Pygmalion Theatre Company’s Red Bike at the Rose Wagner Performing Arts Center in Salt Lake City is an absorbing  75-minute monologue told through three actors. Most of the time, the actors are playing the role of an 11-year old child who is riding their bike around a small town, but occasionally switching into the role of various people who interact with the child. The story follows the child through a town that is experiencing change. The narrative rolls and runs through various stories about small towns shrinking while other towns grow, nostalgia, transitions, identity, and what the future might hold for a kid with a big imagination in a small town. A great portion of the monologue occurs as the kid is going down a hill too fast and unable to break. There is fear mingled with exhilaration, much like the act of growing up itself. The play ranges from moments of hilarity to deeper philosophical musings unique to a kid pedaling a bike around town.

The method of storytelling is unique and innovative, as the monologue is told through three various actors: Sydney Shoell, Andrea Kile Peterson and Jesse Nepivoda. While each actor takes turns in reciting various parts of the story, the use of the trio allows them to morph into other characters who interact with the child as well as emphasizing the multiple voices of imagination, enthusiasm, and anxiety. The actors vary in age and gender, allowing the “kid” to be free of these constraints, and tell the story with a kind of unrestrained innocence.

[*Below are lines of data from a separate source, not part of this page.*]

/-- An operation posted with the result register t (0: to the inbox), its register pending (R125, R127). -/
def State.postTo (s : State) (t : Nat) (k : OpKind) (f : Op → Op) : State :=
  let off := if t = 0 then none else some (s.me.gOff t)
  (s.post k (fun o => f { o with off := off })).pendOn t s.nextId

/-! ## Scratchpad and monitors (R222, R252) -/

/-- A write over bytes [a, a + n) of the scratchpads ends the storage errors in the 64-bit words they lie in (R290, log 11). -/
def State.rewritten (s : State) (a n : Nat) : State :=
  { s with softErrors := s.softErrors.filter (fun e => match e with | .storage b _ => !overlaps (b / 8 * 8) 8 a n | _ => true) }

/-- Bytes written at their scratchpad home. -/
def State.writeSpm (s : State) (a n v : Nat) : State := { s.rewritten a n with spm := Mem.write s.spm a n v }

/-- The scratchpad as an operation's place in program order sees it: the homes under its slot's earlier stores (R223). -/
def State.viewBefore (s : State) (o : Op) : Mem :=
  s.ops.foldl (fun m p => match p.kind with
    | .store els => if p.owner = o.owner ∧ p.task = o.task ∧ p.id < o.id then els.foldl (fun m e => Mem.write m e.1 e.2.1 e.2.2) m else m
    | _ => m) s.spm

/-- The scratchpad as a slot sees it: its own stores in program order over the homes (R223). -/
def State.view (s : State) (h : Nat) : Mem :=
  let uid := (s.slot h).uid
  s.ops.foldl (fun m o =>
    match o.kind with
    | .store els => if o.owner = h ∧ o.task = uid then els.foldl (fun m e => Mem.write m e.1 e.2.1 e.2.2) m else m
    | _ => m) s.spm

/-- An address is in the on-chip window (R220, R221). -/
def onChip (a : Nat) : Bool := decide (a < 0x40000000)
def clusterOfAddr (a : Nat) : Nat := a / 2 ^ 24
def coreOfAddr (a : Nat) : Nat := a / 2 ^ 16
/-- The channel of a virtual address, which is its nib (R297). -/
def channelOf (va : Nat) : Nat := va / 65536 % 256
/-- The station of a channel (R13). -/
def stationOf (va : Nat) : Nat := channelOf va / 8

/-- The address with the peer form of the own part taken off, and whether it may be used at all (R220): reserved bits and
unknown parts fail. The second part says which other part it names. -/
def State.address (s : State) (a : Reg64) : Option (Nat × Option Nat) :=
  let off := bits a 0 48
  if bits a 54 10 ≠ 0 then none
  else if bits a 53 1 = 0 then (if bits a 48 5 = 0 then some (off, none) else none)
  else if bits a 48 5 = s.domIndex.toNat then some (off, none)
  else if bits a 48 5 < s.domSize.toNat then some (off, some (bits a 48 5))
  else none

/-- The cluster is assigned to the process (R18). -/
def State.holds (s : State) (pid : BitVec 16) (cl : Nat) : Bool := decide (cl < 64) && (s.cluster cl).pid == some pid

/-! ## Full/empty words (R235) and lists of bytes -/

def State.isFull (s : State) (a : Nat) : Bool := s.full.contains a
def State.setFull (s : State) (a : Nat) (b : Bool) : State :=
  { s with full := if b then insertNat a s.full else s.full.filter (fun x => x != a) }

/-- The value of little-endian bytes (R8). -/
def natOfBytes : List Byte → Nat
  | [] => 0
  | b :: l => b.toNat + 256 * natOfBytes l

/-! ## Lanes (R121, R168, R179) -/

/-- One round of the share rule: each demand not yet met takes one unit while units last. -/
def shareRound : List Nat → List Nat → Nat → List Nat × Nat
  | a :: as, d :: ds, u =>
    if a < d ∧ 0 < u then let r := shareRound as ds (u - 1); ((a + 1) :: r.1, r.2)
    else let r := shareRound as ds u; (a :: r.1, r.2)
  | as, _, u => (as, u)

/-- The share rule of R168; each round of the sixteen units hands out at least one. -/
def shareGo : Nat → List Nat → List Nat → Nat → List Nat
  | 0, a, _, _ => a
  | f + 1, a, d, u => let r := shareRound a d u; shareGo f r.1 d r.2

def share (demands : List Nat) (units : Nat) : List Nat := shareGo (units + 1) (demands.map (fun _ => 0)) demands units

/-- The request of a task slot that counts in the shares, in units of 4 lanes (R168). -/
def State.demand (s : State) (h : Nat) : Nat := let x := s.slot h; if x.live then x.request / 4 else 0

def State.grantUnits (s : State) (h : Nat) : Nat := let x := s.slot h; if x.live then x.grant / 4 else 0

/-- A sum over the numbers below n. -/
def sumBelow (n : Nat) (f : Nat → Nat) : Nat := ((List.range n).map f).foldl (fun a b => a + b) 0

/-- A renegotiation of hart h (R168): its new grant; the others keep theirs. A control core stands in no octet and shares no inkwell: it is
granted what it asks for (log 8, the model's choice). -/
def State.newGrant (s : State) (h : Nat) : Nat :=
  if isControl h then 4 * s.demand h else
  let base := panelOf h * 8
  let coreShares := share ((List.range 8).map (fun c => sumBelow 4 (fun i => s.demand (hartOf (base + c) i)))) 16
  let mine := cidOf h % 8
  let slotShares := share ((List.range 4).map (fun i => s.demand (hartOf (cidOf h) i))) (coreShares.getD mine 0)
  let used := sumBelow 8 (fun c => sumBelow 4 (fun i => s.grantUnits (hartOf (base + c) i)))
  4 * min (s.demand h) (min (slotShares.getD (slOf h) 0) (s.grantUnits h + (16 - used)))

/-- The place of a slot in the order of renegotiations (R168). -/
def renegKey (h : Nat) : Nat := cidOf h % 8 * 4 + slOf h

def State.renegotiate (s : State) (h : Nat) : State :=
  if isNib h then s else if isControl h then s.modSlot h (fun x => { x with grant := s.newGrant h }) else (s.modSlot h (fun x => { x with grant := s.newGrant h })).modPanel (panelOf h) (fun p => { p with reneg := some (s.clk, renegKey h) })

/-- A slot of a later place has renegotiated in this clk: this one's turn is over (R168). -/
def State.renegLate (s : State) (h : Nat) : Bool := (s.panel (panelOf h)).reneg.any (fun r => r.1 == s.clk && decide (renegKey h < r.2))

/-! ## Taking a trap, and returning from one (R171, R172, R280, R333, R416) -/

/-- A trap of a task slot that goes to xvec (R171): the registers it saves and where the pc goes. -/
def Slot.enterTrap (x : Slot) (cause : Nat) (val pc : Reg64) : Slot :=
  { x with xcause := r64 cause, xpc := pc, xval := val, xstat := setBits x.xstat 7 1 1, pc := x.xvec, rptOn := false, waiting := none, blocked := none }

/-- The task's retirement begins: issue stops in the slot (R118). -/
def Slot.beginRetire (clk : Nat) (x : Slot) : Slot := { x with retiring := true, drainFrom := clk, waiting := none, blocked := none, edge := false, rptOn := false }

/-- The reply status of a routine that meets a cause, and the first detail word (R333, R416). -/
def routineStatus (cause : Nat) (val : Reg64) (iw : Word) : Nat × Reg64 :=
  if cause = 2 ∨ cause = 3 ∨ cause = 4 ∨ cause = 8 ∨ cause = 9 ∨ cause = 0xD then (cause, val)
  else (1, iw.zeroExtend 64)

/-- A routine ends at a handler slot or nib with a reply: the unit is free for the next one (R331, R333, R336). -/
def State.endRoutine (s : State) (h status : Nat) (words : List Reg64) : State :=
  let x := s.slot h
  match x.routine with
  | none => s
  | some r =>
    let s := s.setSlot h { x with live := false, routine := none, waiting := none, blocked := none, rptOn := false, parts := none }
    let s : State := { s with replies := s.replies.map (fun e => if e.op = r.op then { e with reply := some (status, words) } else e) }
    match s.op? r.op with
    | none => s
    | some o => if o.stage = 2 then s.setOp { o with stage := 3, since := s.clk, status := status, reply := words } else s

/-- A routine stopped by a cause: its reply carries the detail words (R333). -/
def State.stopRoutine (s : State) (h cause : Nat) (val pc : Reg64) (iw : Word) : State :=
  match (s.slot h).routine with
  | none => s
  | some r =>
    let st := routineStatus cause val iw
    s.endRoutine h st.1 [st.2, r64 ((pc - r.entry).toNat % 2 ^ 32 * 2 ^ 32)]

/-- A trap of a cause with its xval at an instruction of hart h whose address is pc and whose word is iw: a task slot enters its
handler, or, with xvec 0 or in a handler already, writes a kind-1 record and begins to retire; a routine ends; a control core
writes a record (R171, R280, R285). -/
def State.deliver (s : State) (h cause : Nat) (val pc : Reg64) (iw : Word) : State :=
  let x := s.slot h
  if isTask h then
    if x.xvec ≠ 0 ∧ ¬ x.tr then s.setSlot h (x.enterTrap cause val pc)
    else (s.record (clusterOf h) (x.recordOf h 1 cause val pc)).setSlot h (x.beginRetire s.clk)
  else if isControl h then s.recordMgmt (x.recordOf h 1 cause val pc)
  else s.stopRoutine h cause val pc iw

/-- The return of ERET (R172): the pc is xpc, and an RPT frame in progress goes on (R148). -/
def Slot.returnTrap (x : Slot) : Slot :=
  { x with xstat := setBits x.xstat 7 1 0, pc := x.xpc, rptOn := x.rptBit }

/-! ## The next instruction (R141, R147) -/

def State.isCancelled (s : State) (t : Word) : Bool := t != 0 && s.tokens.contains t

/-- A task's token is cancelled, or its launch is treated so for itself alone (R122, R286, R293); nothing cancels a routine (R337). -/
def State.taskDead (s : State) (x : Slot) : Bool := x.routine.isNone && (s.isCancelled x.ctok || s.launches.any (fun l => l.lid == x.lid && l.cancelled))

/-- The back-edge test of R141 at the last word of a completed instruction, with the pc otherwise next; three entries deep at
most (R140). -/
def State.backEdge : Nat → State → Nat → Reg64 → Reg64 → State
  | 0, s, h, _, next => s.modSlot h (fun x => { x with pc := next })
  | f + 1, s, h, last, next =>
    let x := s.slot h
    match x.loops with
    | [] => s.modSlot h (fun x => { x with pc := next })
    | t :: rest =>
      if t.last ≠ last then s.modSlot h (fun x => { x with pc := next })
      else if t.left - 1 = 0 then State.backEdge f (s.setSlot h { x with loops := rest }) h last next
      else
        let s := s.setSlot h { x with loops := { t with left := t.left - 1 } :: rest, pc := t.start }
        if t.chk ∧ s.taskDead x then s.deliver h 0xA (x.ctok.zeroExtend 64) t.start 0
        else if t.ren then s.renegotiate h
        else s

/-- The waits of an instruction that completes end (R106). -/
def Slot.resume (x : Slot) : Slot :=
  { x with waiting := none, blocked := none, midway := x.midway.filter (fun m => m.1 != x.pc) }

/-- The instruction of `len` bytes at hart h's pc completes in sequence: the back-edge test, then the next pc. -/
def State.advance (s : State) (h len : Nat) : State :=
  let x := s.slot h
  (s.setSlot h x.resume).backEdge 4 h (x.pc + r64 len - 4) (x.pc + r64 len)

/-- A waiting instruction has completed: its slot goes on after it. Where the back-edge would renegotiate after a slot of a later place has
in this clk, it is left to the slot's next turn (R168). -/
def State.goOn (s : State) (h : Nat) : State :=
  let x := s.slot h
  if x.loops.any (fun e => e.ren && e.last == x.pc) && s.renegLate h then s.setSlot h { x.resume with edge := true } else s.advance h 4

/-- The back-edge that was left is taken, once it may be. -/
def State.takeEdge (s : State) (h : Nat) : State :=
  if (s.slot h).edge && !s.renegLate h then (s.modSlot h (fun x => { x with edge := false })).advance h 4 else s

/-- A blocking operation ends: its slot goes on after the instruction that waited for it. -/
def State.unblock (s : State) (o : Op) : State :=
  let x := s.slot o.owner
  let s := s.dropOp o.id
  if x.live ∧ x.blocked = some o.id then s.goOn o.owner else s

/-! ## Phasers (R264 to R268, R314 to R318) -/

/-- The phaser an id names (R264). -/
def State.phaser? (s : State) (id : Nat) : Option Phaser := Tab.get? (s.cluster (id / 512)).phasers (id % 512)
def State.setPhaser (s : State) (id : Nat) (p : Phaser) : State :=
  s.modCluster (id / 512) (fun c => { c with phasers := Tab.set c.phasers (id % 512) p })
/-- The phaser is gone, and nothing holds back a later one of its number (R315). -/
def State.erasePhaser (s : State) (id : Nat) : State :=
  let drop := fun (o : Op) => { o with groups := o.groups.filter (fun g => g != id), kind := match o.kind with | .event c n v d t g u holds => .event c n v d t g u (holds.filter (fun h => h.1 != id)) | k => k }
  ({ s with ops := s.ops.map drop } : State).modCluster (id / 512) (fun c => { c with phasers := Tab.erase c.phasers (id % 512) })
def Phaser.member? (p : Phaser) (uid : Nat) : Option Member := p.members.find? (fun m => m.uid == uid)
def Phaser.modMember (p : Phaser) (uid : Nat) (f : Member → Member) : Phaser :=
  { p with members := p.members.map (fun m => if m.uid = uid then f m else m) }

/-- The phase completes: n := n + 1, every sig cleared (R268); a step group also forms the word of its advance (R318). -/
def Phaser.next (p : Phaser) : Phaser :=
  let n := p.phase + 1
  { p with phase := n, counted := false, members := p.members.map (fun m => { m with sig := false }), group := p.group.map (fun g => { g with words := (n, r64 (n % 2 ^ 32 + min g.late 0xFFFF * 2 ^ 32 + min g.discard 0xFFFF * 2 ^ 48)) :: g.words, late := 0, discard := 0 }) }

/-- An operation of a member holds back the advance of a strict step group (R315): an event sent in this step or an earlier one, or a REWARD
that is not armed at every region of its set, whether or not its issuer is a member still. What a process issued holds back no group of another
process's cluster (R18). -/
def Op.holdsStep (o : Op) (id : Nat) (p : Phaser) : Bool :=
  match o.kind with
  | .event _ _ _ _ _ _ _ holds => holds.any (fun h => h.1 == id && decide (h.2 ≤ p.phase))
  | .reward _ _ _ _ arm => !arm.isEmpty && o.groups.contains id
  | _ => false

def State.stepFree (s : State) (id : Nat) (p : Phaser) : Bool := s.ops.all (fun o => !(s.holds o.pid (id / 512) && o.holdsStep id p))

/-- Phase completion where every signalling member has signalled (R268); `forced`, or counted in the phaser, when the last signaller leaves
(R267). A deadline group advances by its ticks only (R316). -/
def State.completeOnce (s : State) (id : Nat) (forced : Bool) : State :=
  match s.phaser? id with
  | none => s
  | some p =>
    let sg := p.members.filter (fun m => m.sigMode)
    if sg.all (fun m => m.sig) ∧ (sg ≠ [] ∨ forced ∨ p.counted) then
      match p.group with
      | none => s.setPhaser id p.next
      | some g => if g.period = 0 ∧ s.stepFree id p then s.setPhaser id p.next else s
    else s

/-- The identity of a pipeline's controller as a phaser member. -/
def ctlUid (cl pipe : Nat) : Nat := 2 ^ 64 + cl * 16 + pipe

/-- The pipeline controllers on a phaser signal the next round they owe, each once its last signal's phase has completed (R392). -/
def State.signalCtl (s : State) (id : Nat) : State :=
  match s.phaser? id with
  | none => s
  | some p =>
    p.members.foldl (fun s m =>
      if m.uid < 2 ^ 64 ∨ m.sig then s
      else
        let cl := (m.uid - 2 ^ 64) / 16
        let n := (m.uid - 2 ^ 64) % 16
        match Tab.get? (s.cluster cl).pipes n with
        | none => s
        | some q =>
          if q.signalled < q.rounds then
            (s.modCluster cl (fun c => { c with pipes := Tab.set c.pipes n { q with signalled := q.signalled + 1 } })).setPhaser id (((s.phaser? id).getD p).modMember m.uid (fun m => { m with sig := true }))
          else s) s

The set by Thomas George is fairly minimal, with various stacking boxes that are rearranged throughout different parts of the play. The actors often use the boxes to beat a rhythm that not only mimicks the pedaling of the actor but also the encompassing inevitability of time that creeps up on the kid. And of course, there is the red bike, held stationary, yet upon which the actors move the story along. The bike acts as a vehicle for the story, allowing the characters to move throughout the town and tell the stories about the town. The set is punctuated by suspended wires that give the appearance of telephone wires from which shoes and various bike parts dangle. A large white screen serves as the background, upon which a colorful gradient (lighting by Molly Tiede) from orange to blue is projected, giving the sense of a sunset or a sunrise, beckoning the audience to wonder whether or not the sun is setting or rising on this town.

Director Fran Pruyn has put together a production that is incredibly tight and solid. Through the eyes and imagination of a kid on a bike, the audience receives a fresh perspective of America. The joy, whimsy and anxiety of the kid is portrayed perfectly by the cast. The imagination of the audience is also queued, adding a depth to the experience. If you are seeking a play that is innovative, minimal, with a compelling cast, unique and innovative storytelling, this is your play.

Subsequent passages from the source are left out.